Spark 3.1.1 release comes with a lot of new things!
Check out, for example, all the Kubernetes-related tasks done for this release.
As you can probably imagine from the title of this post we are not going to talk about Kubernetes but Nested Fields.
If you have been working with Spark long enough you would definitely have had some nightmares using deeply nested fields.
Let’s start from the beginning.
What are nested fields?
Nested fields are fields that contain other fields or objects.
For example:

How do I manage nested fields in Spark?
In Spark, it has been always kind of problematic to handle them.
Imagine that the person with id=1 has changed his address from "James St" to "St Peter" and now you need to update it.
Since in Spark you can’t modify nested fields directly, you need to build the whole struct again so you don’t lose the other fields.
It would be something like:
df
.withColumn("personal_info",
struct(
lit("St Peter"),
col("personal_info.phone_number"),
col("personal_info.age")))
hm ok, but How do I manage nested fields in Spark now?
Well, in this new 3.1.1 release, a new method called withField was introduced.
Let’s say Hi 😁
From Spark 3.1.1 we will be able to change nested fields like this:
df
.withColumn("personal_info",
'personal_info.withField("address", lit("St Peter")))
Much better right? We don’t need to reconstruct the whole object, we can just reference the field we want to change and that’s it!
Let’s see an example more complex.
Our new input JSON is the following(for simplicity I avoided some brackets)

I’ll print the Spark schema to give more clarity about the input Data.
root
|-- items: struct (nullable = true)
| |-- item: struct (nullable = true)
| | |-- batters: struct (nullable = true)
| | | |-- batter: struct (nullable = true)
| | | | |-- id: string (nullable = true)
| | | | |-- topping: struct (nullable = true)
| | | | | |-- id: string (nullable = true)
| | | | | |-- type: string (nullable = true)
| | | | |-- type: string (nullable = true)
| | |-- id: string (nullable = true)
| | |-- name: string (nullable = true)
| | |-- ppu: double (nullable = true)
| | |-- type: string (nullable = true)
Now we need to change the id from the topping field, which is deeply nested, we would need to navigate:
items -> item -> batters -> batter -> topping -> id
to reach the value.
Prior to Spark 3.1.1 this would be a real pain, but now it would be as simple as this:
df
.withColumn("items",
col("items")
.withField("item.batters.batter.topping.id", lit(12)))

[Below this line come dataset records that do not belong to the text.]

-- ==== Sys2Proof/Certificates/Slice0/Obligations.lean ====
section
/-! DEFINITION. What is claimed of the module: one proposition per claim, each from the numbered rules that its text names. -/
open Sys2Proof Sys2Proof.Machine

/-- Words that spec/05 to spec/08 write out for their examples decode to the instructions they stand for. -/
def Obligations.ExampleWordsDecode : Prop :=
  decode 0x8381 0x4812 = .ok (.mul 7 8 9) ∧ decode 0x4181 0xD18A = .ok (.madd 3 4 5 6) ∧ decode 0x3183 0xFFFE = .ok (.addi 3 3 (-1)) ∧
  decode 0x0295 0x0010 = .ok (.crd 5 8) ∧ decode 0x0197 0xFFC2 = .ok (.bne 3 0 (-4)) ∧ decode 0x009B 0x0002 = .ok (.jal 1 32) ∧
  decode 0x3221 0x24CA = .ok (.stx 4 3 5 3 2 4 0) ∧ decode 0x32B9 0xB4C8 = .ok (.amoincb 5 3 4 3 4 0) ∧
  decode 0x103B 0x0840 = .ok (.pfence 1 0 1) ∧ decode 0x41CB 0x998A = .ok (.fma 3 4 5 6 1) ∧
  decode 0x10C1 0x7CC4 = .ok (.vaddsat 1 1 2 3 2) ∧ decode 0x2345 0x220E = .ok (.vstxadd 6 2 7 0 1) ∧
  decode 0x20C7 0x3806 = .ok (.vperm 1 2 3 0) ∧ decode 0x5149 0x3602 = .ok (.vdec 2 5 1 0 3) ∧
  decode 0x804F 0x9292 = .ok (.mstream 0 8 9 10 2) ∧ decode 0x1057 0x0000 = .ok (.halt 1) ∧ decode 0x405F 0x0842 = .ok (.rep 4 1 1 1)

/-- Every encoded instruction is read back whole from its word: no bit of an encoding is dropped. -/
def Obligations.DecodeOfEncode : Prop :=
  ∀ (i : Instr) (w : W32), encode i = some w → decode (w.extractLsb' 0 16) (w.extractLsb' 16 16) = .ok i

/-- Every word that decodes is the one encoding of what it decodes to: an unused field, a reserved bit or an unassigned selector is refused
(R36, R38). A 16-bit form is decided by its own halfword. The encodings of Table 19 of spec/02 that no instruction has are refused,
whatever their other fields hold. -/
def Obligations.WordsHaveOneMeaning : Prop :=
  (∀ (lo hi : Half) (i : Instr), decode lo hi = .ok i →
    if lo.getLsbD 0 then isShort i = false ∧ encode i = some (hi ++ lo) else isShort i = true ∧ encode i = some (lo.zeroExtend 32)) ∧
  ((∀ lo hi, lo.getLsbD 0 = true → 0x30 ≤ (lo.extractLsb' 1 6).toNat → ∃ e, decode lo hi = .error e) ∧
  (∀ lo hi, lo.getLsbD 0 = false → ((lo.extractLsb' 1 4) = 0 ∨ (lo.extractLsb' 1 4) = 15) → ∃ e, decode lo hi = .error e) ∧
  (∀ lo hi, lo.getLsbD 0 = true → (lo.extractLsb' 1 6) = 0 → 28 ≤ (hi.extractLsb' 11 5).toNat → ∃ e, decode lo hi = .error e) ∧
  (∀ lo hi, lo.getLsbD 0 = true → (lo.extractLsb' 1 6) = 0x0B → 6 ≤ (hi.extractLsb' 1 3).toNat → ∃ e, decode lo hi = .error e) ∧
  (∀ lo hi, lo.getLsbD 0 = true → (lo.extractLsb' 1 6) = 0x05 → (hi.extractLsb' 9 7) ≠ 0 → ∃ e, decode lo hi = .error e))

/-- What the assertion of PERST# leaves (R350): state 0, `CYC` 0, no feature, empty memories, every core off, nothing queued, and the reset
values that the control path gives (R309, R335, R347). The memories have their canonical form. The assertion of PERST# in any state leaves
the state after reset with that state's flash (R350); the agenda and the count of free values are the model's own (log entries 1 and 3). -/
def Obligations.ResetLeaves : Prop :=
  (State.reset.boot.state = 0 ∧ State.reset.boot.inReset = true ∧ State.reset.cyc = 0 ∧ State.reset.feat0 = 0 ∧
  State.reset.flight = [] ∧ State.reset.launches = [] ∧ (∀ a, State.reset.hbm.get a = 0) ∧
  (∀ q a, (State.reset.core q).store.get a = 0) ∧ (∀ q, (State.reset.core q).run = .off) ∧ (∀ k, (State.reset.cluster k).powered = false) ∧
  (∀ q, State.reset.queue q = ⟨0, 0, 0, 0, []⟩) ∧
  State.reset.ctlGet Reg.ramth = 2048 ∧ State.reset.ctlGet Reg.ramwin = 60800000 ∧ State.reset.ctlGet Reg.pwrlim = 5400 ∧
  State.reset.Canonical) ∧
  (∀ s, Answers (exec .perstAssert s) fun t => t.flash = s.flash ∧ { t with flash := State.reset.flash, agenda := [], free := 0 } = State.reset)

/-- A core's turn with a private fetch executes the instruction that it fetches: `step` is `exec` of it in the state after the fetch, of a
`rep` with the fetch of its body, and then the clock. What is fetched is the instruction that the decoder reads from the two halfwords at
the address (R33, R34), each translated for itself: their pages must allow a fetch from this module's HBM, the words must be sound, and
the instruction cache must hold neither (R119). The fetch itself changes nothing of that where the station holds both pages, no bank is
blocked and no hidden error is met. An attached core's turn executes the instruction that the group's stream has issued to it at its next
address (R204). A turn of another agent is that agent's step (log entry 1). -/
def Obligations.StepRunsTheInstruction : Prop :=
  (∀ (s : State) (r : CoreRef) (rest : List Turn) (i : Instr), s.agenda = .core r :: rest →
    let s0 : State := { s with agenda := rest, cur := r }
    let s1 := cacheAfter s0 r.cl (some r) s0.me.pc
    s0.fetches r → (fetchAt s1 r.cl s0.me.pc).1 = .instr i → s0.plain r s0.me.pc i →
    step s = ticked (exec i ((s1.upd fun c => { c with taken := some (Issued.own s0.me.pc (.instr i)) }).fetchBody (.instr i)))) ∧
  (∀ (s : State) (cl : Nat) (r : Option CoreRef) (a : Word) (x y p q : Nat) (i : Instr),
    bit a 63 = true → bits a 57 6 = 0 → bit a 0 = false → bit (a + 2) 63 = true → bits (a + 2) 57 6 = 0 →
    translate s cl (s.cluster cl).slot (bits a 0 57) .fetch = .ok x → ownHbm s x = some p →
    translate s cl (s.cluster cl).slot (bits (a + 2) 0 57) .fetch = .ok y → ownHbm s y = some q →
    s.hbm.poisoned p 2 = false → s.hbm.poisoned q 2 = false →
    afind (s.cluster cl).icache p = none → afind (s.cluster cl).icache q = none →
    decode (BitVec.ofNat 16 (s.hbm.readLE p 2)) (BitVec.ofNat 16 (s.hbm.readLE q 2)) = .ok i →
    (fetchAt s cl a).1 = .instr i ∧
    ((cachedLeaf s (stationOf cl) (s.cluster cl).slot (bits a 0 57)).isSome = true →
      (cachedLeaf s (stationOf cl) (s.cluster cl).slot (bits (a + 2) 0 57)).isSome = true → s.blocked = [] → s.flaws = [] →
      (fetchAt (cacheAfter s cl r a) cl a).1 = .instr i)) ∧
  (∀ (s : State) (r : CoreRef) (rest : List Turn) (e : Issued) (t : List Issued) (i : Instr), s.agenda = .core r :: rest →
    let s0 : State := { s with agenda := rest, cur := r }
    s0.canTurn r = true → s0.me.after = [] → s0.me.engineDue = false → s0.me.taken = none → s0.me.inRep = false →
    s0.me.buf = e :: t → e.addr = s0.me.pc → e.pass = none → e.what = .instr i → s0.plain r s0.me.pc i →
    step s = ticked (exec i ((s0.upd fun c => { c with buf := t, taken := some e }).fetchBody (.instr i)))) ∧
  (∀ (s : State) (i : Instr) (rest : List Turn), s.agenda = .event i :: rest → step s = ticked (exec i { s with agenda := rest }))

And if we print the result we can see that the new id is no longer 5001 but 12:
+----------------------------------------------------------+
|items |
+----------------------------------------------------------+
|{{{{1001, {12, None}, Regular}}, 0001, Cake, 0.55, donut}}|
+----------------------------------------------------------+
And that is it! Cool right?
…and what about dropping nested fields?
Good news! We can drop them too. Let’s drop the same field we just changed, to do it, we need to call dropFields:
df
.withColumn("items",
col("items")
.dropFields("item.batters.batter.topping.id"))
Let’s print the output again:
+------------------------------------------------------+
|items |
+------------------------------------------------------+
|{{{{1001, {None}, Regular}}, 0001, Cake, 0.55, donut}}|
+------------------------------------------------------+
And success! The id is gone.
At this point, you might be asking…
Can I modify a column and drop a column at the same time?
The answer is yes!
df
.withColumn("items",
col("items")
.withField("item.batters.batter.topping.id", lit(12))
.dropFields("item.batters.batter.topping.type"))
If we print the result and the schema, we can see that the id is 12 and the topping.type is gone:
+----------------------------------------------------+
|items |
+----------------------------------------------------+
|{{{{1001, {12}, Regular}}, 0001, Cake, 0.55, donut}}|
+----------------------------------------------------+
root
|-- items: struct (nullable = true)
| |-- item: struct (nullable = true)
| | |-- batters: struct (nullable = true)
| | | |-- batter: struct (nullable = true)
| | | | |-- id: string (nullable = true)
| | | | |-- topping: struct (nullable = true)
| | | | | |-- id: integer (nullable = false)
| | | | |-- type: string (nullable = true)
| | |-- id: string (nullable = true)
| | |-- name: string (nullable = true)
| | |-- ppu: double (nullable = true)
| | |-- type: string (nullable = true)
Conclusions
Spark is evolving fast and things that weren’t possible before might be possible now, it is always good to be up to date, not just with Spark but with every technology.
Definitely, this will be a game-changer for all the people that work with deeply nested fields.